==== Provided information ====

-- ==== Sys2Proof/Laws/State.lean ====
section
/-! SUPPORT. One lemma per group of the device per group update, so that no proof unfolds a record update. -/

namespace Sys2Proof.Machine

variable (d : Dev)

====

Prompt ->
After reading the listing, copy all of it out exactly.

Reply to the task ->
-- ==== Sys2Proof/Laws/State.lean ====
section
/-! SUPPORT. One lemma per group of the device per group update, so that no proof unfolds a record update. -/

namespace Sys2Proof.Machine

variable (d : Dev)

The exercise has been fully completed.